You already learned that a sequence of numerical, character, or logical objects is called a vector object.

For the following exercises, we created four related vector objects: VecFirstNames to store the first names of three persons, VecAges for their age, VecIsFemale to indicate if their sex is female (or not), and VecNumKids for the number of children they have. To assign values to the vector objects, we use the c() (combine) command:

VecFirstNames=c("Carsten", "Jose", "Jane")
VecAges=c(45,54,23)
VecIsFemale=c(FALSE,FALSE,TRUE)
VecNumKids=c(1,2,1)

The four vector objects are related because we used the same order for their values. The first value belongs to Carsten, the second value belongs to Jose, and the third to Jane. Therefore, we can deduce Jose is 54 years old, his sex is male (FALSE for IsFemale), and he has two kids.

It is a little cumbersome that we always have to track the order of elements to interpret the vector values correctly.
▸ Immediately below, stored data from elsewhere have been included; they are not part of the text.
/-- A TRAVEL of an idle crane with an empty hook, known spans clear of each other and no bed under its way is granted within
its request: its span runs from the position to the destination widened by the beam's half length and the clearance, the
crane's span becomes MOVE over the hull, and the order enters CARRY with ORDER GRANTED. When the hull overlaps the other
crane's span the order waits in RESERVING with its request pending. -/
def Obligations.TravelIsGrantedItsSpan : Prop :=
  ∀ (s : State) (r : Req) (c : Crane) (e x0 : Nat) (x : Int) (v u : CraneSpan) (w : Sweep) (hull : Interval),
    s.ready r (.crane c) .run → 1 ≤ r.tag → r.tag ≤ 255 → s.craneTags c = [] → 2 ≤ e → e ≤ 7 → s.entry e = none →
    (∀ d, 2 ≤ d → d < e → s.entry d ≠ none) → s.hook c = [] →
    (s.committed.cranes.get c).tare ≤ (s.committed.cranes.get c).swl →
    (s.runway.get c).lastX = some x0 → (s.runway.get c).span = some v → (s.runway.get c.other).span = some u →
    w = { extent := (s.committed.cranes.get c).halfLength
          span := widen s.committed.runway (min x0 (clamp s.committed.runway x)) (max x0 (clamp s.committed.runway x))
            ((s.committed.cranes.get c).halfLength + (s.committed.cranes.get c).clearance)
          corridor := widen s.committed.runway (min x0 (clamp s.committed.runway x))
            (max x0 (clamp s.committed.runway x)) (s.committed.cranes.get c).clearance } →
    hull = ⟨min w.span.lo v.range.lo, max w.span.hi v.range.hi⟩ →
    (hull.lo ≤ u.range.hi → u.range.lo ≤ hull.hi →
      exec (.travel r x) s = .next { s.after r .travel .accepted (.sweep (some (w.span, w.corridor))) with
        shared := s.shared.setIfInBounds (e - 2) (some (.order { newOrder c r.tag .travel none 0 (.x x) with
          stage := .reserving, timer := some { age := 0 }, sweep := some w }))
        runway := s.runway.set c { s.runway.get c with request := some ⟨r.tag, w⟩ } }) ∧
    (hull.hi < u.range.lo ∨ u.range.hi < hull.lo → (∀ b, s.bedUnder b w.span = false) →
      (∀ b, (s.quiesce.get b).holders.order.get c = none) → s.eStop = false → s.hold = none →
      (s.runway.get c.other).request = none →
      ∃ t, exec (.travel r x) s = .next t ∧
        t.txAnswer = some ⟨r.link, .travel, r.tag, .accepted, .sweep (some (w.span, w.corridor))⟩ ∧
        t.orderAt e = some { newOrder c r.tag .travel none 0 (.x x) with
          stage := .carry, timer := some { age := 0 }, sweep := some w, spanHeld := true } ∧
        t.runway = s.runway.set c { s.runway.get c with span := some ⟨.move, hull⟩, request := none } ∧
        ((s.links.get (.crane c)).queue.length < 16 → (t.links.get (.crane c)).queue =
          (s.links.get (.crane c)).queue ++ [.orderGranted
            { tag := r.tag, stage := .carry, span := w.span, corridor := w.corridor, dest := none,
              destX := clamp s.committed.runway x, held := ⟨false, false⟩, load := (s.committed.cranes.get c).tare }]) ∧
        t.motion.get c = t.motionDue c ∧
        { t with shared := s.shared, runway := s.runway, links := s.links, motion := s.motion, txAnswer := none } =
          { s with txAnswer := none, txNotice := none })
Fortunately, this gets much easier when we use data frames in the following exercise section.

For now, we just assume the order in each of the three vectors is the same and see what we can do with the vector-objects.


Exercise 10:

In this exercise, you will calculate some crucial statistics from our vectors.

Your turn:

Substitute the ... in the code below and run the code:

  • Calculate the number of persons in the dataset and store the result in NumOfPersons.
  • Calculate the number of women in the dataset and store the result in NumOfWomen.
  • Calculate the number of men in the dataset and store the result in NumOfMen.
  • Calculate the proportion of women in the dataset and store the result in PropWomen in digital format.
  • Calculate the proportion of men in the dataset and store the result in PropMen in digital format.
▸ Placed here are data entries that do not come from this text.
theorem State.slot_setSlot (s : State) (i j : Nat) (v : Slot) (hi : i < Config.slotCount) :
    (s.setSlot i v).slot j = if j = i then v else s.slot j := by
  unfold State.slot State.setSlot
  simp only [Vector.getElem?_setIfInBounds]
  split
  · rename_i h; subst h; simp
  · rename_i h; simp [Ne.symm h]

/-! ### Searches -/

theorem State.orders_mem {s : State} {e : Nat} {o : Order} (h : (e, o) ∈ s.orders) :
    e ∈ sharedNumbers ∧ s.orderAt e = some o := by
  unfold State.orders at h
  rw [List.mem_filterMap] at h
  obtain ⟨a, ha, hb⟩ := h
  cases ho : s.orderAt a with
  | none => rw [ho] at hb; cases hb
  | some x => rw [ho] at hb; cases hb; exact ⟨ha, ho⟩

theorem State.entry_range {s : State} {e : Nat} {v : Entry} (h : s.entry e = some v) : e ∈ sharedNumbers := by
  unfold State.entry at h
  by_cases he : 2 ≤ e
  · rw [if_pos he] at h
    by_cases h7 : e - 2 < Config.sharedCount
    · simp [sharedNumbers, Config.sharedCount] at h7 ⊢; omega
    · rw [Vector.getElem?_eq_none (by omega)] at h; cases h
  · rw [if_neg he] at h; cases h

theorem State.mem_orders {s : State} {e : Nat} {o : Order} (h : s.orderAt e = some o) : (e, o) ∈ s.orders := by
  unfold State.orders
  refine List.mem_filterMap.2 ⟨e, ?_, by rw [h]; rfl⟩
  unfold State.orderAt at h
  split at h
  · rename_i he; exact State.entry_range he
  · cases h

/-- What holds of every record in the slots holds of every record a handle names. -/
theorem State.forall_records {s : State} {P : Record → Prop} (h : ∀ q ∈ s.slots.toList.filterMap Slot.content, P q) :
    ∀ h q, s.recordOf h = some q → P q := by
  intro a q hq
  unfold State.recordOf State.slot at hq
  split at hq
  · refine h q (List.mem_filterMap.2 ?_)
    cases hs : s.slots[a.index]? with
    | none => rw [hs] at hq; simp at hq
    | some v => rw [hs] at hq; exact ⟨v, by simpa using Vector.mem_of_getElem? hs, hq⟩
  · cases hq

/-- What holds of every order of the search holds of every order of the table. -/
theorem State.forall_orders {s : State} {P : Nat → Order → Prop} (h : ∀ q ∈ s.orders, P q.1 q.2) :
    ∀ e o, s.orderAt e = some o → P e o := fun _ _ ho => h _ (State.mem_orders ho)

theorem State.findOrder_spec {s : State} {r : OrderRef} {e : Nat} {o : Order} (h : s.findOrder r = some (e, o)) :
    s.orderAt e = some o ∧ o.ref = r := by
  have hm := List.mem_of_find?_eq_some h
  have hp := List.find?_some h
  exact ⟨(State.orders_mem hm).2, by simpa using hp⟩

theorem State.activeOrder_spec {s : State} {c : Crane} {e : Nat} {o : Order} (h : s.activeOrder c = some (e, o)) :
    s.orderAt e = some o ∧ o.crane = c ∧ o.stage ≠ .queued := by
  have hm := List.mem_of_find?_eq_some h
  have hp := List.find?_some h
  simp at hp
  exact ⟨(State.orders_mem hm).2, hp.1, hp.2⟩

theorem State.queuedOrder_spec {s : State} {c : Crane} {e : Nat} {o : Order} (h : s.queuedOrder c = some (e, o)) :
    s.orderAt e = some o ∧ o.crane = c ∧ o.stage = .queued := by
  have hm := List.mem_of_find?_eq_some h
  have hp := List.find?_some h
  simp at hp
  exact ⟨(State.orders_mem hm).2, hp.1, hp.2⟩

theorem State.grantedOrder_spec {s : State} {c : Crane} {e : Nat} {o : Order} (h : s.grantedOrder c = some (e, o)) :
    s.orderAt e = some o ∧ o.crane = c ∧ o.stage ≠ .queued ∧ o.spanHeld = true := by
  unfold State.grantedOrder at h
  rw [Option.filter_eq_some_iff] at h
  obtain ⟨ha, hb⟩ := h
  exact ⟨(State.activeOrder_spec ha).1, (State.activeOrder_spec ha).2.1, (State.activeOrder_spec ha).2.2, hb⟩

theorem State.freeEntry_spec {s : State} {e : Nat} (h : s.freeEntry = some e) :
    e ∈ sharedNumbers ∧ s.entry e = none := by
  have hm := List.mem_of_find?_eq_some h
  have hp := List.find?_some h
  exact ⟨hm, by simpa using hp⟩

theorem sharedNumbers_range {e : Nat} (h : e ∈ sharedNumbers) : 2 ≤ e ∧ e ≤ 7 := by
  simp [sharedNumbers] at h; omega

/-- What an entry reads after one of the shared entries is written. -/
theorem State.entry_setEntry (s : State) (e d : Nat) (v : Option Entry) (he : e ∈ sharedNumbers) :
    (s.setEntry e v).entry d = if d = e then v else s.entry d := by
  obtain ⟨h2, h7⟩ := sharedNumbers_range he
  unfold State.entry State.setEntry
  simp only [h2, if_true, Vector.getElem?_setIfInBounds, Config.sharedCount]
  by_cases hd : d = e
  · subst hd
    have h6 : d - 2 < 6 := by omega
    simp [h2, h6]
  · by_cases h2d : 2 ≤ d
    · have hne : ¬(e - 2 = d - 2) := by omega
      simp [h2d, hd, hne]
    · simp [h2d, hd]

/-! ### Inductions -/

/-- What every task keeps, an agenda keeps. -/
theorem runAgenda_keeps {P : State → Prop} (step : ∀ t s, P s → P (perform t s).1) (n : Nat) (ts : List Task) (s : State)
    (h : P s) : P (runAgenda n ts s) := by
  induction n generalizing ts s with
  | zero => exact h
  | succ n ih =>
    cases ts with
    | nil => exact h
    | cons t ts => exact ih _ _ (step t s h)

theorem State.settle_keeps {P : State → Prop} (step : ∀ t s, P s → P (perform t s).1) (ts : List Task) (s : State)
    (h : P s) : P (s.settle ts) :=
  runAgenda_keeps step agendaBound ts s h

/-- What the tasks of a kind closed under what follows from them keep, an agenda of that kind keeps. -/
theorem runAgenda_keeps_of {P : State → Prop} {K : Task → Prop} (step : ∀ t s, K t → P s → P (perform t s).1)
    (closed : ∀ t s, K t → ∀ u ∈ (perform t s).2, K u) (n : Nat) (ts : List Task) (s : State) (hk : ∀ t ∈ ts, K t)
    (h : P s) : P (runAgenda n ts s) := by
  induction n generalizing ts s with
  | zero => exact h
  | succ n ih =>
    cases ts with
    | nil => exact h
    | cons t ts =>
      refine ih _ _ ?_ (step t s (hk t (by simp)) h)
      intro u hu
      rcases List.mem_append.mp hu with hu | hu
      · exact closed t s (hk t (by simp)) u hu
      · exact hk u (by simp [hu])

theorem State.settle_nil (s : State) : s.settle [] = s := rfl

/-- What one round of a loop over orders keeps, the loop keeps. -/
theorem State.forOrders_keeps {P : State → Prop} (keep : Order → Bool) (f : State → Nat → State)
    (step : ∀ s e, P s → P (f s e)) (s : State) (h : P s) : P (s.forOrders keep f) := by
  unfold State.forOrders
  generalize (s.orders.filter fun q => keep q.2).map (·.1) = es
  induction es generalizing s with
  | nil => exact h
  | cons e es ih => exact ih _ (step s e h)

/-- A loop over a list keeps what each round keeps. -/
theorem foldl_keeps {α : Type} {P : State → Prop} (f : State → α → State) (step : ∀ s a, P s → P (f s a)) (as : List α)
    (s : State) (h : P s) : P (as.foldl f s) := by
  induction as generalizing s with
  | nil => exact h
  | cons a as ih => exact ih _ (step s a h)

/-! ### Requests and events -/

/-- Everything a request can come to: the refusal of R188, or what its owning block replies. -/
theorem takeRequest_cases (r : Req) (k : RequestKind) (s : State) (owner : State → Reply) :
    (∃ code, (s.receive r.link).linkCheck r k = some code ∧
      takeRequest r k s owner = .next ((s.receive r.link).answer r k code .empty)) ∨
    ((s.receive r.link).linkCheck r k = none ∧
      takeRequest r k s owner =
        .next ((owner (s.receive r.link)).1.answer r k (owner (s.receive r.link)).2.1 (owner (s.receive r.link)).2.2)) := by
  unfold takeRequest
  split
  · rename_i code h; exact .inl ⟨code, h, rfl⟩
  · rename_i h; exact .inr ⟨h, rfl⟩

/-- A request whose checks pass is taken by its owning block. -/
theorem takeRequest_owner {r : Req} {k : RequestKind} {s : State} (owner : State → Reply)
    (h : (s.receive r.link).linkCheck r k = none) :
    takeRequest r k s owner =
      .next ((owner (s.receive r.link)).1.answer r k (owner (s.receive r.link)).2.1 (owner (s.receive r.link)).2.2) := by
  unfold takeRequest; rw [h]

/-- No request stops the part. -/
theorem takeRequest_next (r : Req) (k : RequestKind) (s : State) (owner : State → Reply) :
    ∃ t, takeRequest r k s owner = .next t := by
  rcases takeRequest_cases r k s owner with ⟨_, _, h⟩ | ⟨_, h⟩ <;> exact ⟨_, h⟩

theorem takeEvent_of {s : State} {holds : State → Bool} (effect : State → State) (h : holds s.quiet = true) :
    takeEvent s holds effect = .next (effect s.quiet) := by
  simp [takeEvent, h]

theorem takeEvent_not {s : State} {holds : State → Bool} (effect : State → State) (h : holds s.quiet = false) :
    takeEvent s holds effect = .next s.quiet := by
  simp [takeEvent, h]

/-! ### The receiver -/

/-- The hunt passes over no valid frame (R187). -/
theorem countFrames_hunt (bs : List Byte) : countFrames 0 (hunt bs) = countFrames 0 bs := by
  induction bs with
  | nil => rfl
  | cons b bs ih => rw [hunt]; split <;> simp_all [countFrames]

/-- Nor does it drop a byte of one. -/
theorem keepFrames_hunt (bs : List Byte) : keepFrames 0 (hunt bs) = keepFrames 0 bs := by
  induction bs with
  | nil => rfl
  | cons b bs ih => rw [hunt]; split <;> simp_all [keepFrames]

@[simp] theorem LinkState.hear_received (q : LinkState) (now : Time) (bytes : List Byte) :
    (q.hear now bytes).received = hunt (q.received ++ bytes) := rfl

/-- Bytes that arrive restart the silence count exactly when they complete a frame (R187, log 8). -/
theorem LinkState.hear_lastFrame (q : LinkState) (now : Time) (bytes : List Byte) :
    (q.hear now bytes).lastFrame =
      if countFrames 0 q.received < countFrames 0 (q.received ++ bytes) then some now else q.lastFrame := by
  simp only [LinkState.hear, countFrames_hunt]

end Sys2Proof.Machine
end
Note that the vector objects VecFirstNames, VecAges, VecIsFemale, and VecNumKids have already been loaded in the background.

AvgAge=mean(VecAges)
NumOfPersons=length(...)
NumOfWomen=...(...)
NumOfMen=NumOfPersons-...
PropWomen=...(...)
PropMen= 1 - ...

cat("We have", NumOfPersons, "persons in the dataset", 
    "with an average age of", AvgAge, ".")
cat("We have", NumOfWomen, "female(s) and", NumOfMen, "male(s).")
cat(round(PropWomen,2)*100, "% are female and", 
    round(PropMen, 2)*100, "% are male.")

Exercise 11:

In this exercise, you will perform numerical calculations on a vector. For the sake of this exercise, assume the current year is 2024. Of course, you can change this in the interactive exercise if you wish.

CurrentYear=2024
VecFirstNames=c("Carsten", "Jose", "Jane")
VecAges=c(45,54,23)
VecBirthYears=CurrentYear-VecAges
cat("Birth years for", VecFirstNames, "are:", VecBirthYears)
## Birth years for Carsten Jose Jane are: 1979 1970 2001

Run the code to estimate the birth years for Carsten, Jose, and Jane. The estimated birth years are calculated as the difference between the current year (the numeric value stored in the R object CurrentYear) and all three values stored in the vector object VecAges. Consequently, the result (VecBirthYears) contains three values and is also a vector object.

Your turn:
  • Adjust the CurrentYear object to include the current year, if needed.
  • Adjust the vector object VecFirstNames to include the names of three of your friends.
  • Adjust the vector object VecAges to include the ages of your three friends.
  • Execute the modified code to estimate the birth years of your three friends.

Data Frame Objects

In the previous exercise section, you analyzed the content of different vectors under the assumption that their elements were in the same order. It required remembering the order of elements in a vector when performing analysis, which is cumbersome and can be avoided with data frames.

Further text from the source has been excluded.